Tufts University has received a $10 million grant, one of only two in the nation given by Microsoft co-founder Paul G. Allen to fund research at the frontier of the life sciences.

Tufts developmental biologist Michael Levin, whose groundbreaking work on the bioelectrical control of development and regeneration could lead to medical breakthroughs in areas such as birth defects, cancer, traumatic injury and degenerative diseases, will lead one of two Allen Discovery Centers—the other is at Stanford University.

The Allen Discovery Center at Tufts University for Reading and Writing the Morphogenetic Code will focus on the role bioelectrical signaling plays in orchestrating how cells communicate to create and repair complex anatomical shapes—an area of inquiry that Levin says is “the key to most problems in biomedicine.”

“We expect this center to drive a fundamental change in how we investigate, teach and learn the quantitative biological sciences, and how we extend that knowledge.”

The ability of cell networks to process information and make group decisions is implemented by bioelectrical, chemical and other signals. Errors in this process can give rise to birth defects and cancer. By learning the bioelectrical language that cells use to coordinate their activity toward correct organ shape and placement, researchers will get closer to the control of growth and form in a wide range of applications.

“We’re going to understand how cells and tissues decide what shape they’re supposed to build, how they figure out what to do in order to make that shape, and how they know when they’ve achieved that shape and can stop growth,” says Levin, A92, the Vannevar Bush Professor in the Department of Biology and director of the Tufts Center for Regenerative and Developmental Biology.

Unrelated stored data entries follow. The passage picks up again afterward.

/-- The refreshes of a parity block (R102): open rows closed first; each is a boundary of its rank, and of the codes that serve
every rank, where no burst opened before is still to come (Table CB-3). -/
def blockRefresh (s : State) : State :=
  let ranks := (popRanks s).filter (fun r => !inSr s r && !(grantedRanks s).testBit r)
  let cmds := (ranks.filter (rankOpen s)).map OwnCmd.preab ++ ranks.map OwnCmd.refab
  let free := ranks.filter (fun r => !dramBusy (fun q => q = r) s)
  let s1 := ranks.foldl (fun t r => refRank (free.contains r) r t) (issue cmds s)
  let s2 := if ranks.isEmpty || dramBusy (fun _ => true) s then s1 else commonBoundary s1
  apstat (if free.isEmpty then s2 else everyBoundary s2)

/-! ### The commands -/

/-- CMD_ACT (R114). -/
def execCmdAct (p : CaPins) (bg : BitVec 3) (bank : BitVec 2) (row : BitVec 17) (s : State) :
    Host.Outcome State Fault Refusal :=
  .next (receive p false false true false (actEffect p bg.toNat bank.toNat row.toNat) s)

/-- CMD_RD (R115). `held`: a ledger access waited for an atomic (Table LD-4). -/
def execCmdRd (p : CaPins) (bg : BitVec 3) (bank : BitVec 2) (col : BitVec 6) (bo : BitVec 4) (held : Bool)
    (s : State) : Host.Outcome State Fault Refusal :=
  .next (receive p false false true false (access p bg.toNat bank.toNat col.toNat bo.toNat false false held) s)

/-- CMD_WR (R115). -/
def execCmdWr (p : CaPins) (bg : BitVec 3) (bank : BitVec 2) (col : BitVec 6) (bo : BitVec 4) (s : State) :
    Host.Outcome State Fault Refusal :=
  .next (receiveWrite p bg.toNat bank.toNat col.toNat bo.toNat false s)

/-- CMD_RDA (R116). -/
def execCmdRda (p : CaPins) (bg : BitVec 3) (bank : BitVec 2) (col : BitVec 6) (bo : BitVec 4) (held : Bool)
    (s : State) : Host.Outcome State Fault Refusal :=
  .next (receive p false false true false (access p bg.toNat bank.toNat col.toNat bo.toNat false true held) s)

/-- CMD_WRA (R116). -/
def execCmdWra (p : CaPins) (bg : BitVec 3) (bank : BitVec 2) (col : BitVec 6) (bo : BitVec 4) (s : State) :
    Host.Outcome State Fault Refusal :=
  .next (receiveWrite p bg.toNat bank.toNat col.toNat bo.toNat true s)

/-- CMD_PRE (R114): only the per-bank precharge must select a single rank. -/
def execCmdPre (p : CaPins) (kind : PreKind) (bg : BitVec 3) (bank : BitVec 2) (s : State) :
    Host.Outcome State Fault Refusal :=
  .next (receive p false false (kind = .pb) false (preEffect p kind bg.toNat bank.toNat) s)

/-- CMD_REFAB (R122). -/
def execCmdRefab (p : CaPins) (hostFree dramFree : Bool) (rankFree : BitVec 4) (s : State) :
    Host.Outcome State Fault Refusal :=
  .next (receive p false false false false (refEffect p hostFree dramFree rankFree.toNat) s)

/-- CMD_SRE (R114). -/
def execCmdSre (p : CaPins) (s : State) : Host.Outcome State Fault Refusal :=
  .next (receive p false false false false (sreEffect p) s)

/-- CMD_MRW (R135): one to MR 240 and above is a buffer control word (R107). -/
def execCmdMrw (p : CaPins) (mr data : Byte) (sets : List MrwEffect) (s : State) : Host.Outcome State Fault Refusal :=
  .next (if 240 ≤ mr.toNat then hostBcwWrite p (mr.toNat - 240) data.toNat s
    else receive p false false false (mrwBad sets) (mrwEffect p sets) s)

/-- CMD_MRR (R97). -/
def execCmdMrr (p : CaPins) (mr : Byte) (s : State) : Host.Outcome State Fault Refusal :=
  .next (if 240 ≤ mr.toNat then hostBcwRead p (mr.toNat - 240) s
    else receive p false false false false (mrrEffect p) s)

/-- CMD_MPC_TRAINING (R145). -/
def execCmdMpcTraining (p : CaPins) (step : MpcStep) (s : State) : Host.Outcome State Fault Refusal :=
  .next (receive p false false false false (mpcEffect step) s)

/-- CMD_OTHER_FORWARDED (R97): `reserved`, an encoding that JESD79-5 reserves; `srx`, a self-refresh exit. -/
def execCmdOtherForwarded (p : CaPins) (reserved srx : Bool) (s : State) : Host.Outcome State Fault Refusal :=
  .next (receive p false reserved false false (otherEffect p srx) s)

/-- BCW_PAGE_SELECT (R107). -/
def execBcwPageSelect (p : CaPins) (data : Byte) (s : State) : Host.Outcome State Fault Refusal :=
  .next (hostBcwWrite p 15 data.toNat s)

/-- BCW_MRR (R108). -/
def execBcwMrr (p : CaPins) (word : BitVec 4) (s : State) : Host.Outcome State Fault Refusal :=
  .next (hostBcwRead p word.toNat s)

/-- SAVE_ARM (R109): an MRW to word 0; on another page it reaches that page's word. -/
def execSaveArm (p : CaPins) (data : Byte) (s : State) : Host.Outcome State Fault Refusal :=
  .next (hostBcwWrite p 0 data.toNat s)

/-- SAVE_GO (R109): an MRW to word 1. -/
def execSaveGo (p : CaPins) (data : Byte) (s : State) : Host.Outcome State Fault Refusal :=
  .next (hostBcwWrite p 1 data.toNat s)

/-- SAVE_ARM_LAPSE (R109): 64 tCK after an arm that no SAVE_GO took. -/
def execSaveArmLapse (s : State) : Host.Outcome State Fault Refusal :=
  .next (if s.ca.arm = .none || !hostHeard s then s
    else raise 3 (synFs3 true false false 1 0 0x53) { s with ca := { s.ca with arm := .none } })

/-- GRANT_RANK (R123): an MRW to word 0. -/
def execGrantRank (p : CaPins) (data : Byte) (s : State) : Host.Outcome State Fault Refusal :=
  .next (hostBcwWrite p 0 data.toNat s)

/-- GRANT_LEN (R123): an MRW to word 1. -/
def execGrantLen (p : CaPins) (data : Byte) (s : State) : Host.Outcome State Fault Refusal :=
  .next (hostBcwWrite p 1 data.toNat s)

/-- GRANT_START (R123). -/
def execGrantStart (s : State) : Host.Outcome State Fault Refusal :=
  .next (match s.ca.grantPend with
    | none => s
    | some len => if coreOn s then grantBegin len s else s)

/-- GRANT_END (R123). `work`: the accesses that the grant's time held, in order, with what each returned. -/
def execGrantEnd (work : List GapAccess) (s : State) : Host.Outcome State Fault Refusal :=
  .next (if flag s Fld.CA_STATUS_GRANT then grantFinish work s else s)

/-- APLOCK (R119): an MRW to word 0. -/
def execAplock (p : CaPins) (data : Byte) (s : State) : Host.Outcome State Fault Refusal :=
  .next (hostBcwWrite p 0 data.toNat s)

/-- PAR_CLEAR (R101): an MRW to word 1. -/
def execParClear (p : CaPins) (data : Byte) (s : State) : Host.Outcome State Fault Refusal :=
  .next (hostBcwWrite p 1 data.toNat s)

/-- PARITY_BLOCK_END (R101). -/
def execParityBlockEnd (s : State) : Host.Outcome State Fault Refusal :=
  .next (if s.ca.clearing then
      setF Fld.CA_STATUS_PAR_BLOCKED 0 { s with ca := { s.ca with clearing := false } }
    else s)

/-- PARITY_BLOCK_REFRESH (R102): until S2 of a save. -/
def execParityBlockRefresh (s : State) : Host.Outcome State Fault Refusal :=
  .next (if hostLive s && flag s Fld.CA_STATUS_PAR_BLOCKED then blockRefresh s else s)

/-- TR_SEL (R148): an MRW to word 1. -/
def execTrSel (p : CaPins) (data : Byte) (s : State) : Host.Outcome State Fault Refusal :=
  .next (hostBcwWrite p 1 data.toNat s)

/-- TR_CTRL_HOLD (R147): an MRW to word 5. -/
def execTrCtrlHold (p : CaPins) (data : Byte) (s : State) : Host.Outcome State Fault Refusal :=
  .next (hostBcwWrite p 5 data.toNat s)

/-- RESERVATION_PROBE (R122). `data`, `mon`: what the main and the monitor samplers decide of the burst that a read returns. -/
def execReservationProbe (rank : Rank) (data mon : BitVec 768) (s : State) : Host.Outcome State Fault Refusal :=
  .next (if coreOn s then probeSlot rank.val data.toNat mon.toNat s else s)

/-- IDLE_BOUNDARY (R196): host deselect for 64 tCK, or a free point in training, SERVICE or the park. -/
def execIdleBoundary (s : State) : Host.Outcome State Fault Refusal :=
  .next (if coreOn s && (!flag s Fld.CA_STATUS_SAVE_BLOCK || (inService s && !inSave s)) then boundaryAll s else s)

/-- BCW_ACCESS_ERROR (R110): an MRW to a word of the page in force. -/
def execBcwAccessError (p : CaPins) (word : BitVec 4) (data : Byte) (s : State) : Host.Outcome State Fault Refusal :=
  .next (hostBcwWrite p word.toNat data.toNat s)

end Sys2Proof.Machine
end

It’s been known for a long time that cells in the nervous system relay electrical signals throughout the body via rapid changes in voltage. But in their groundbreaking research, Levin and his colleagues demonstrated that similar communication by many different cell types in the body underlies pattern formation—that is, the complex organization of cells and tissues during embryonic development. They showed that such communication is key to maintaining and fixing cellular and tissue organization in adulthood as well.

Levin’s lab is trying to determine how bioelectric communication among cells can be controlled to potentially prevent or reverse birth defects, injury, cancer and even aging (see “Electrical Signaling in Cells”).

Among their most recent findings, Levin and his team prevented tumors from forming and reversed malignancies after they developed by using light to control electrical signaling among cells.

Levin says the Allen Discovery Center at Tufts will allow him to invest in the people and tools needed to make more breakthroughs in this emerging field.

The Allen Center will likely be a game changer for the life sciences at Tufts. “We expect this center to drive a fundamental change in how we investigate, teach and learn the quantitative biological sciences, and how we extend that knowledge,” says President Anthony P. Monaco, who also holds faculty appointments in biology and neuroscience.

The centers at Tufts and Stanford each will receive up to $30 million over the next eight years.